The model was not the problem. The conversation was. The agent treated every interaction as a single request-response pair. It had no sense of flow, no strategy for ambiguity, and no plan for when things went sideways. Conversation design is what prevents this.
Traditional software has buttons, forms, and navigation. Conversational AI has none of that. The conversation is the entire interface. Every word the agent says is simultaneously content, navigation, and UX feedback.
This means conversation design is not "prompt engineering with manners." It is interface design. It requires the same rigor you would apply to a checkout flow or an onboarding wizard. And like any interface, it must handle the unhappy path as well as the happy one.

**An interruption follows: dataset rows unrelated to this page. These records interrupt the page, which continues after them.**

theorem execEvacuateCopyDone_only {Fm : Nat} {s0 : State} (rank : BitVec 8) {s : State} (hF : Inside 3384434787856 Fm) (hK : Only Fm s0 s) :
    Answers (Only Fm s0) (execEvacuateCopyDone rank s) := by
  unfold execEvacuateCopyDone
  with_reducible repeat' first
    | assumption | intro _ | apply Answers.next | apply Answers.ite | apply State.evacReads_only | apply State.modRank_only
    | apply State.modStw_only | apply State.logRec_only | dsimp only | split
  all_goals first | exact hF.sub rfl | exact hF.bit rfl

theorem State.retireRank_only {Fm : Nat} {s0 : State} (p : Nat) {s : State} (hF : Inside 17179869184 Fm) (hK : Only Fm s0 s) :
    Only Fm s0 (State.retireRank p s) := by
  unfold State.retireRank
  with_reducible repeat' first
    | assumption | intro _ | apply Only.ite | apply State.modDmc_only | apply State.modChan_only | dsimp only | split
  all_goals first | exact hF.sub rfl | exact hF.bit rfl

theorem State.evacEnd_only {Fm : Nat} {s0 : State} (r : Nat) (old : Nat) {s : State} (hF : Inside 3384434755088 Fm) (hK : Only Fm s0 s) :
    Only Fm s0 (State.evacEnd r old s) := by
  unfold State.evacEnd
  with_reducible repeat' first
    | assumption | intro _ | apply State.retireRank_only | apply State.setStw_only | apply State.logRec_only
    | apply State.fmHealth_only | apply State.maintEnd_only | dsimp only | split
  all_goals first | exact hF.sub rfl | exact hF.bit rfl

theorem execSwitchoverEnd_only {Fm : Nat} {s0 : State} (rank : BitVec 8) {s : State} (hF : Inside 3384434755088 Fm) (hK : Only Fm s0 s) :
    Answers (Only Fm s0) (execSwitchoverEnd rank s) := by
  unfold execSwitchoverEnd
  with_reducible repeat' first
    | assumption | intro _ | apply Answers.next | apply Answers.ite | apply State.setRank_only | apply State.evacEnd_only
    | dsimp only | split
  all_goals first | exact hF.sub rfl | exact hF.bit rfl

theorem State.spillUnit_only {Fm : Nat} {s0 : State} (r u : Nat) (b : List Byte) {s : State} (hF : Inside 17179901968 Fm) (hK : Only Fm s0 s) :
    Only Fm s0 (State.spillUnit r u b s).2 := by
  unfold State.spillUnit
  with_reducible repeat' first
    | assumption | intro _ | apply State.cntStw_only | apply State.modTier_only | apply State.modDmc_only | dsimp only | split
  all_goals first | exact hF.sub rfl | exact hF.bit rfl

theorem State.spillUnits_only {Fm : Nat} {s0 : State} (r : Nat) (m : Mem) (hF : Inside 17179901968 Fm) : ∀ (rest_ : List Nat) {s : State}, Only Fm s0 s →
    Only Fm s0 (State.spillUnits r m rest_ s).2 := by
  intro rest_
  induction rest_ with
  | nil =>
    intro s hK
    unfold State.spillUnits
    with_reducible repeat' first
      | assumption | intro _ | apply State.spillUnit_only | dsimp only | split | (refine Only.snd (by assumption) ?_)
    all_goals first | exact hF.sub rfl | exact hF.bit rfl
  | cons a r ih =>
    intro s hK
    unfold State.spillUnits
    with_reducible repeat' first
      | assumption | apply ih | intro _ | apply State.spillUnit_only | dsimp only | split | (refine Only.snd (by assumption) ?_)
    all_goals first | exact hF.sub rfl | exact hF.bit rfl

theorem execSpillDone_only {Fm : Nat} {s0 : State} (rank : BitVec 8) {s : State} (hF : Inside 3384434787856 Fm) (hK : Only Fm s0 s) :
    Answers (Only Fm s0) (execSpillDone rank s) := by
  unfold execSpillDone
  with_reducible repeat' first
    | assumption | intro _ | apply Answers.next | apply Answers.ite | apply State.spillUnits_only | apply State.modRank_only
    | apply State.modStw_only | apply State.evacReads_only | apply State.evacEnd_only | dsimp only | split
    | (refine Only.snd (by assumption) ?_)
  all_goals first | exact hF.sub rfl | exact hF.bit rfl

theorem execSpillResume_only {Fm : Nat} {s0 : State} (h : Half) {s : State} (hF : Inside 16 Fm) (hK : Only Fm s0 s) :
    Answers (Only Fm s0) (execSpillResume h s) := by
  unfold execSpillResume
  with_reducible repeat' first
    | assumption | intro _ | apply Answers.next | apply Only.ite | apply State.modStw_only | dsimp only | split
  all_goals first | exact hF.sub rfl | exact hF.bit rfl

theorem execScriptAbort_only {Fm : Nat} {s0 : State} (ch : Nat) {s : State} (hF : Inside 16580789044880 Fm) (hK : Only Fm s0 s) :
    Answers (Only Fm s0) (execScriptAbort ch s) := by
  unfold execScriptAbort
  with_reducible repeat' first
    | assumption | intro _ | apply Answers.next | apply Answers.ite | apply State.cntStw_only | apply State.pauseEnd_only
    | apply State.modChan_only | apply State.maintEnd_only | apply chanFault_only | dsimp only | split
  all_goals first | exact hF.sub rfl | exact hF.bit rfl

theorem execScriptSetCommit_only {Fm : Nat} {s0 : State} (near : Bool) (ver : W16) {s : State} (hF : Inside 85899345936 Fm) (hK : Only Fm s0 s) :
    Answers (Only Fm s0) (execScriptSetCommit near ver s) := by
  unfold execScriptSetCommit
  with_reducible repeat' first
    | assumption | intro _ | apply Answers.next | apply Answers.ite | apply Only.ite | apply State.maintAsk_only
    | apply State.modDmc_only | apply State.maintEnd_only | dsimp only | split
  all_goals first | exact hF.sub rfl | exact hF.bit rfl

theorem execChannelLost_only {Fm : Nat} {s0 : State} (ch : Nat) {s : State} (hF : Inside 16580789044880 Fm) (hK : Only Fm s0 s) :
    Answers (Only Fm s0) (execChannelLost ch s) := by
  unfold execChannelLost
  with_reducible repeat' first
    | assumption | intro _ | apply Answers.next | apply Answers.ite | apply Only.forAll | apply State.modDmc_only
    | apply State.modChan_only | apply State.endReq_only | apply State.closeResume_only | apply chanFault_only | dsimp only
    | split
  all_goals first | exact hF.sub rfl | exact hF.bit rfl

/-! Machine/Reliability.lean. -/

theorem State.scrubGrant_only {Fm : Nat} {s0 : State} (tier unit : Nat) {s : State} (hF : Inside 68719476752 Fm) (hK : Only Fm s0 s) :
    Only Fm s0 (State.scrubGrant tier unit s).2 := by
  unfold State.scrubGrant
  with_reducible repeat' first
    | assumption | intro _ | apply Only.ite | apply State.maintAsk_only | dsimp only | split
  all_goals first | exact hF.sub rfl | exact hF.bit rfl

theorem State.lapCount_only {Fm : Nat} {s0 : State} (k : Nat) (ue : Bool) {s : State} (hF : Inside 68719476736 Fm) (hK : Only Fm s0 s) :
    Only Fm s0 (State.lapCount k ue s) := by
  unfold State.lapCount
  with_reducible repeat' first
    | assumption | intro _ | apply State.modRas_only | dsimp only | split
  all_goals first | exact hF.sub rfl | exact hF.bit rfl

Your agent needs a consistent identity. Not a gimmick -- a reliable personality that users learn to predict.
What to define:
The persona must adapt its delivery between modalities while keeping its character constant:
const systemPrompt = buildSystemPrompt(ragContext);
// Voice mode adds delivery constraints:
const voiceAddendum = `
Voice response rules:
- Respond in plain text only; no markdown, lists, or code.
- Keep replies brief: one to three sentences.
- Ask one question at a time.
- Spell out numbers and email addresses.
`;
The voice addendum is critical. The same persona behaves differently in voice -- shorter sentences, no formatting, one question at a time. The character stays the same; the delivery adapts to the medium.
Conversations have rhythm. Someone speaks, someone listens, they switch. In human conversation this is automatic. In AI conversation, you have to engineer it.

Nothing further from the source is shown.